Work to complete
Nothing but the lines from the start of the entries through the line containing "R169, R194, R195)" should appear in the answer, each given exactly.

═════ Extracted data ═════

/-- Flag position of output (m, n) (R191). -/
def Geo.mark (g : Geo) (m n : Nat) (k : Mark) : TileMark :=
  ⟨k, m / g.l0m * g.tn + n / g.l0n, m % g.l0m, n % g.l0n⟩

/-- Columns of the MX output group, or FMC row, that holds column `n`. -/
def Prod.groupCols (p : Prod) (n : Nat) : List Nat :=
  let gs := if dIsFmc p.dc then 32 else dGs p.dc
  (List.range (min gs (p.g.n - n / gs * gs))).map fun i => n / gs * gs + i

/-- Output elements that poisoning a tile covers: for an MX output, its whole groups (R187). -/
def Prod.cover (p : Prod) (t : Nat) : List (Nat × Nat) :=
  if dIsMx p.dc then ((p.g.elems t).flatMap fun e => (p.groupCols e.2).map fun n => (e.1, n)).dedup
  else p.g.elems t

def Prod.coverAddrs (p : Prod) (t : Nat) : List Nat :=
  let es := (p.cover t).map fun e => p.out e.1 e.2
  outAddrs p.dc es ++ if dIsMx p.dc then (setScaleBlocks p.dc es).map (scaleBlock p.dc) else []

/-! ### Accumulator memory and spill slots (R166, R169, R194, R195)

DESIGN CHOICE: a region's units, and the spill slots from the start of a context's core-store region, are taken
lowest free number first; an accumulator tile lies in its unit as the values of its elements in row order. The
spec gives no layout inside a region. -/

/-- First unit of a context in each core's accumulator memory, and first byte of its core-store region. -/
def accBase (s : State) (p x : Nat) : Nat := ((List.range x).map (accAlloc s p)).sum
def csBase (s : State) (p x : Nat) : Nat := 262144 * ((List.range x).map (csAlloc s p)).sum

/-- Bytes of an accumulator: FP32, or a 48-byte record in strict mode. -/
def accWidth (strict : Bool) : Nat := if strict then 48 else 4

/-- Address of the accumulators of an open tile in the cores' accumulator memories or core stores. -/
def accAddr (s : State) (a : StreamId) (q : AccTile) : Nat :=
  match q.home with
  | .spill => q.core * 0x400000 + csBase s a.part a.ctx + 65536 * q.slot
  | _ => q.core * 0x200000 + 65536 * (accBase s a.part a.ctx + q.slot)

/-- Stores the accumulators of a tile where they lie. -/
def putAcc (s : State) (a : StreamId) (strict : Bool) (q : AccTile) (acc : List Nat) : State :=
  let bs := acc.flatMap fun n => leBytes (accWidth strict) n
  match q.home with
  | .unit => { s with accm := smPutRun 0#8 s.accm (accAddr s a q) bs }
  | .spill => { s with cstore := smPutRun 0#8 s.cstore (accAddr s a q) bs }
  | .out => s

/-- The `n` accumulators of a tile, read where they lie. -/
def getAcc (s : State) (a : StreamId) (strict : Bool) (q : AccTile) (n : Nat) : List Nat :=
  let b := accWidth strict
  let vs := fun (m : SMap Byte) => (chunks b n (smGetRun 0#8 m (accAddr s a q) (n * b))).map leNat
  let whole := fun (m : SMap Byte) => if strict then vs m else ((vs m).zip q.words).map fun u => u.1 + u.2 * 2 ^ 32
  match q.home with
  | .unit => whole s.accm
  | .spill => whole s.cstore
  | .out => q.words

/-- What the instruction keeps beside accumulators that lie at `h`. -/
def accWords (strict : Bool) (h : AccHome) (acc : List Nat) : List Nat :=
  match h with
  | .out => acc
  | _ => if strict then [] else acc.map fun n => n / 2 ^ 32

/-- Numbers at home `h` of a core that the context's open tiles hold. -/
def slotsHeld (c : Ctx) (core : Nat) (h : AccHome) : List Nat :=
  c.allStrms.flatMap fun t => t.infl.flatMap fun f =>
    f.accs.filterMap fun q => if q.2.core = core ∧ q.2.home = h then some q.2.slot else none

/-- The accumulator words of tile `t` that have left the core. -/
def accOf (f : InFlight) (g : Geo) (key t m n : Nat) : Nat :=
  let l := (smGet .none_ f.accs key).words
  let i0 := t / g.tn
  let j0 := t % g.tn
  l.getD ((m - i0 * g.l0m) * min g.l0n (g.n - j0 * g.l0n) + (n - j0 * g.l0n)) 0

/-- Output of a tile into a wide tensor or an FMC tensor; `acc m n` gives the final accumulators. -/
def Prod.outWide (p : Prod) (s : State) (es : List (Nat × Nat)) (acc : Nat → Nat → Nat) : TileOut :=
  let val := fun (m n : Nat) =>
    let v := p.rescaled s n (acc m n)
    elemWide (dFmt p.dc) v.2 v.1
  if dIsFmc p.dc then
    let rows := (es.map fun e => ((p.out e.1 e.2).1, e.1, e.2 / 32 * 32)).dedup
    let enc := rows.map fun r =>
      (r, fmcEncode (dLayout p.dc) ((List.range 32).map fun i => decodeVal 1 (val r.2.1 (r.2.2 + i)).code))
    ⟨enc.flatMap fun r => fmcBytes p.dc r.1.1 r.2.1 (r.2.2.map Elem.code),
     enc.flatMap fun r => (List.range 32).zip r.2.2 |>.map fun q => p.g.mark r.1.2.1 (r.1.2.2 + q.1) q.2.mark⟩
  else
    let cs := es.map fun e => (e, val e.1 e.2)
    ⟨elemBytes s p.dc (cs.map fun c => (p.out c.1.1 c.1.2, c.2.code)),
     cs.map fun c => p.g.mark c.1.1 c.1.2 c.2.mark⟩

/-- Output of one MX group: FP32 values quantised in derived mode along DIM0 (R79, R83). -/
def Prod.outGroup (p : Prod) (s : State) (sat : Bool) (m : Nat) (cols : List Nat)
    (acc : Nat → Nat → Nat) : TileOut :=
  let vs := cols.map fun n => r32 (p.rescaled s n (acc m n)).1
  let q := quantGroup (dFmt p.dc) none sat vs
  let n0 := cols.headD 0
  let c0 := p.out m n0
  let cs := cols.zip q.2
  ⟨codeBytes s p.dc c0.1 (cs.map fun c => ((p.out m c.1).2, c.2.code)) ++
     scaleBytes p.dc (scaleIdx p.dc c0.1 (c0.2 / dGs p.dc)) q.1,
   cs.map fun c => p.g.mark m c.1 c.2.mark⟩

/-- Groups of the output that tile `t` touches and whose covering tiles have all finished. -/
def Prod.readyGroups (p : Prod) (f : InFlight) (t : Nat) : List (Nat × List Nat) :=
  (((p.g.elems t).map fun e => (e.1, p.groupCols e.2)).dedup).filter fun r =>
    r.2.all fun n =>
      let u := r.1 / p.g.l0m * p.g.tn + n / p.g.l0n
      decide (f.done.count u = p.g.e) && !f.bad.contains u

/-- Writes a tile's output and flags in the cluster of `core`. -/
def putOut (s : State) (a : StreamId) (f : InFlight) (core : Nat) (o : TileOut) : State × InFlight :=
  (recordMarks (writeAll s o.ws (some (strmTag a f.iseq))) a f (core / 32) o.marks,
   { f with nf := f.nf || hasNf o.marks, sat := f.sat || hasSat o.marks })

═════

Solution to the problem
/-- Flag position of output (m, n) (R191). -/
def Geo.mark (g : Geo) (m n : Nat) (k : Mark) : TileMark :=
  ⟨k, m / g.l0m * g.tn + n / g.l0n, m % g.l0m, n % g.l0n⟩

/-- Columns of the MX output group, or FMC row, that holds column `n`. -/
def Prod.groupCols (p : Prod) (n : Nat) : List Nat :=
  let gs := if dIsFmc p.dc then 32 else dGs p.dc
  (List.range (min gs (p.g.n - n / gs * gs))).map fun i => n / gs * gs + i

/-- Output elements that poisoning a tile covers: for an MX output, its whole groups (R187). -/
def Prod.cover (p : Prod) (t : Nat) : List (Nat × Nat) :=
  if dIsMx p.dc then ((p.g.elems t).flatMap fun e => (p.groupCols e.2).map fun n => (e.1, n)).dedup
  else p.g.elems t

def Prod.coverAddrs (p : Prod) (t : Nat) : List Nat :=
  let es := (p.cover t).map fun e => p.out e.1 e.2
  outAddrs p.dc es ++ if dIsMx p.dc then (setScaleBlocks p.dc es).map (scaleBlock p.dc) else []

/-! ### Accumulator memory and spill slots (R166, R169, R194, R195)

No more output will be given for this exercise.